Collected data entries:
##########

-- ==== Sys2Proof/Laws/State.lean ====
section
/-! SUPPORT. One lemma per field per update of the state: what a change of one unit, one record or the event queue leaves alone,
and what is read of the unit afterwards. -/

namespace Sys2Proof.Machine

variable (s : State)

/-! ### modCore -/

@[simp] theorem State.modCore_fuse (c : CoreId) (f : Core → Core) : (s.modCore c f).fuse = s.fuse := rfl
@[simp] theorem State.modCore_aon (c : CoreId) (f : Core → Core) : (s.modCore c f).aon = s.aon := rfl
@[simp] theorem State.modCore_mesh (c : CoreId) (f : Core → Core) : (s.modCore c f).mesh = s.mesh := rfl
@[simp] theorem State.modCore_hearths (c : CoreId) (f : Core → Core) : (s.modCore c f).hearths = s.hearths := rfl
@[simp] theorem State.modCore_rails (c : CoreId) (f : Core → Core) : (s.modCore c f).rails = s.rails := rfl
@[simp] theorem State.modCore_power (c : CoreId) (f : Core → Core) : (s.modCore c f).power = s.power := rfl
@[simp] theorem State.modCore_map (c : CoreId) (f : Core → Core) : (s.modCore c f).map = s.map := rfl
@[simp] theorem State.modCore_flue (c : CoreId) (f : Core → Core) : (s.modCore c f).flue = s.flue := rfl
@[simp] theorem State.modCore_baker (c : CoreId) (f : Core → Core) : (s.modCore c f).baker = s.baker := rfl
@[simp] theorem State.modCore_ring (c : CoreId) (f : Core → Core) : (s.modCore c f).ring = s.ring := rfl
@[simp] theorem State.modCore_hbm (c : CoreId) (f : Core → Core) : (s.modCore c f).hbm = s.hbm := rfl
@[simp] theorem State.modCore_host (c : CoreId) (f : Core → Core) : (s.modCore c f).host = s.host := rfl
@[simp] theorem State.modCore_links (c : CoreId) (f : Core → Core) : (s.modCore c f).links = s.links := rfl
@[simp] theorem State.modCore_ctl (c : CoreId) (f : Core → Core) : (s.modCore c f).ctl = s.ctl := rfl
@[simp] theorem State.modCore_recov (c : CoreId) (f : Core → Core) : (s.modCore c f).recov = s.recov := rfl
@[simp] theorem State.modCore_integ (c : CoreId) (f : Core → Core) : (s.modCore c f).integ = s.integ := rfl
@[simp] theorem State.modCore_pending (c : CoreId) (f : Core → Core) : (s.modCore c f).pending = s.pending := rfl
theorem State.modCore_cores (c : CoreId) (f : Core → Core) : (s.modCore c f).cores = mmod {} s.cores c f := rfl
@[simp] theorem State.modCore_hearth (c : CoreId) (f : Core → Core) (i : Nat) : (s.modCore c f).hearth i = s.hearth i := rfl
@[simp] theorem State.modCore_rail (c : CoreId) (f : Core → Core) (i : Nat) : (s.modCore c f).rail i = s.rail i := rfl
@[simp] theorem State.modCore_bake (c : CoreId) (f : Core → Core) (i : Nat) : (s.modCore c f).bake i = s.bake i := rfl
@[simp] theorem State.modCore_workRing (c : CoreId) (f : Core → Core) (i : Nat) : (s.modCore c f).workRing i = s.workRing i := rfl
@[simp] theorem State.modCore_port (c : CoreId) (f : Core → Core) (i : Nat) : (s.modCore c f).port i = s.port i := rfl
@[simp] theorem State.modCore_router (c : CoreId) (f : Core → Core) (i : Nat) : (s.modCore c f).router i = s.router i := rfl
@[simp] theorem State.modCore_chan (c : CoreId) (f : Core → Core) (i : Nat) : (s.modCore c f).chan i = s.chan i := rfl
@[simp] theorem State.modCore_proc (c : CoreId) (f : Core → Core) (i : Nat) : (s.modCore c f).proc i = s.proc i := rfl
@[simp] theorem State.modCore_box (c : CoreId) (f : Core → Core) (i : Nat) : (s.modCore c f).box i = s.box i := rfl
@[simp] theorem State.modCore_channel (c : CoreId) (f : Core → Core) (i : Nat) : (s.modCore c f).channel i = s.channel i := rfl
theorem State.modCore_core (c i : CoreId) (f : Core → Core) : (s.modCore c f).core i = if i = c then f (s.core c) else s.core i :=
  mget_mmod _ _ _ _ _
@[simp] theorem State.modCore_core_same (c : CoreId) (f : Core → Core) : (s.modCore c f).core c = f (s.core c) := by
  rw [State.modCore_core, if_pos rfl]

/-! ### modHearth -/

@[simp] theorem State.modHearth_fuse (n : Nat) (f : Hearth → Hearth) : (s.modHearth n f).fuse = s.fuse := rfl
@[simp] theorem State.modHearth_aon (n : Nat) (f : Hearth → Hearth) : (s.modHearth n f).aon = s.aon := rfl
@[simp] theorem State.modHearth_mesh (n : Nat) (f : Hearth → Hearth) : (s.modHearth n f).mesh = s.mesh := rfl
@[simp] theorem State.modHearth_rails (n : Nat) (f : Hearth → Hearth) : (s.modHearth n f).rails = s.rails := rfl
@[simp] theorem State.modHearth_power (n : Nat) (f : Hearth → Hearth) : (s.modHearth n f).power = s.power := rfl
@[simp] theorem State.modHearth_map (n : Nat) (f : Hearth → Hearth) : (s.modHearth n f).map = s.map := rfl
@[simp] theorem State.modHearth_cores (n : Nat) (f : Hearth → Hearth) : (s.modHearth n f).cores = s.cores := rfl
@[simp] theorem State.modHearth_flue (n : Nat) (f : Hearth → Hearth) : (s.modHearth n f).flue = s.flue := rfl
@[simp] theorem State.modHearth_baker (n : Nat) (f : Hearth → Hearth) : (s.modHearth n f).baker = s.baker := rfl
@[simp] theorem State.modHearth_ring (n : Nat) (f : Hearth → Hearth) : (s.modHearth n f).ring = s.ring := rfl
@[simp] theorem State.modHearth_hbm (n : Nat) (f : Hearth → Hearth) : (s.modHearth n f).hbm = s.hbm := rfl
@[simp] theorem State.modHearth_host (n : Nat) (f : Hearth → Hearth) : (s.modHearth n f).host = s.host := rfl
@[simp] theorem State.modHearth_links (n : Nat) (f : Hearth → Hearth) : (s.modHearth n f).links = s.links := rfl
@[simp] theorem State.modHearth_ctl (n : Nat) (f : Hearth → Hearth) : (s.modHearth n f).ctl = s.ctl := rfl
@[simp] theorem State.modHearth_recov (n : Nat) (f : Hearth → Hearth) : (s.modHearth n f).recov = s.recov := rfl
@[simp] theorem State.modHearth_integ (n : Nat) (f : Hearth → Hearth) : (s.modHearth n f).integ = s.integ := rfl
@[simp] theorem State.modHearth_pending (n : Nat) (f : Hearth → Hearth) : (s.modHearth n f).pending = s.pending := rfl
theorem State.modHearth_hearths (n : Nat) (f : Hearth → Hearth) : (s.modHearth n f).hearths = mmod {} s.hearths n f := rfl
@[simp] theorem State.modHearth_core (n : Nat) (f : Hearth → Hearth) (i : Nat) : (s.modHearth n f).core i = s.core i := rfl
@[simp] theorem State.modHearth_rail (n : Nat) (f : Hearth → Hearth) (i : Nat) : (s.modHearth n f).rail i = s.rail i := rfl
@[simp] theorem State.modHearth_bake (n : Nat) (f : Hearth → Hearth) (i : Nat) : (s.modHearth n f).bake i = s.bake i := rfl
@[simp] theorem State.modHearth_workRing (n : Nat) (f : Hearth → Hearth) (i : Nat) : (s.modHearth n f).workRing i = s.workRing i := rfl
@[simp] theorem State.modHearth_port (n : Nat) (f : Hearth → Hearth) (i : Nat) : (s.modHearth n f).port i = s.port i := rfl
@[simp] theorem State.modHearth_router (n : Nat) (f : Hearth → Hearth) (i : Nat) : (s.modHearth n f).router i = s.router i := rfl
@[simp] theorem State.modHearth_chan (n : Nat) (f : Hearth → Hearth) (i : Nat) : (s.modHearth n f).chan i = s.chan i := rfl
@[simp] theorem State.modHearth_proc (n : Nat) (f : Hearth → Hearth) (i : Nat) : (s.modHearth n f).proc i = s.proc i := rfl
@[simp] theorem State.modHearth_box (n : Nat) (f : Hearth → Hearth) (i : Nat) : (s.modHearth n f).box i = s.box i := rfl
@[simp] theorem State.modHearth_channel (n : Nat) (f : Hearth → Hearth) (i : Nat) : (s.modHearth n f).channel i = s.channel i := rfl
theorem State.modHearth_hearth (n i : Nat) (f : Hearth → Hearth) : (s.modHearth n f).hearth i = if i = n then f (s.hearth n) else s.hearth i :=
  mget_mmod _ _ _ _ _
@[simp] theorem State.modHearth_hearth_same (n : Nat) (f : Hearth → Hearth) : (s.modHearth n f).hearth n = f (s.hearth n) := by
  rw [State.modHearth_hearth, if_pos rfl]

##########

INSTRUCTIONS FOR THE TASK:
Write out only the lines that run from the line containing "n f).ring = s.ring := rfl" through the line containing "n f).ctl = s.ctl := rfl", both included, exactly as they appear above.

ANSWER BOX:
@[simp] theorem State.modHearth_ring (n : Nat) (f : Hearth → Hearth) : (s.modHearth n f).ring = s.ring := rfl
@[simp] theorem State.modHearth_hbm (n : Nat) (f : Hearth → Hearth) : (s.modHearth n f).hbm = s.hbm := rfl
@[simp] theorem State.modHearth_host (n : Nat) (f : Hearth → Hearth) : (s.modHearth n f).host = s.host := rfl
@[simp] theorem State.modHearth_links (n : Nat) (f : Hearth → Hearth) : (s.modHearth n f).links = s.links := rfl
@[simp] theorem State.modHearth_ctl (n : Nat) (f : Hearth → Hearth) : (s.modHearth n f).ctl = s.ctl := rfl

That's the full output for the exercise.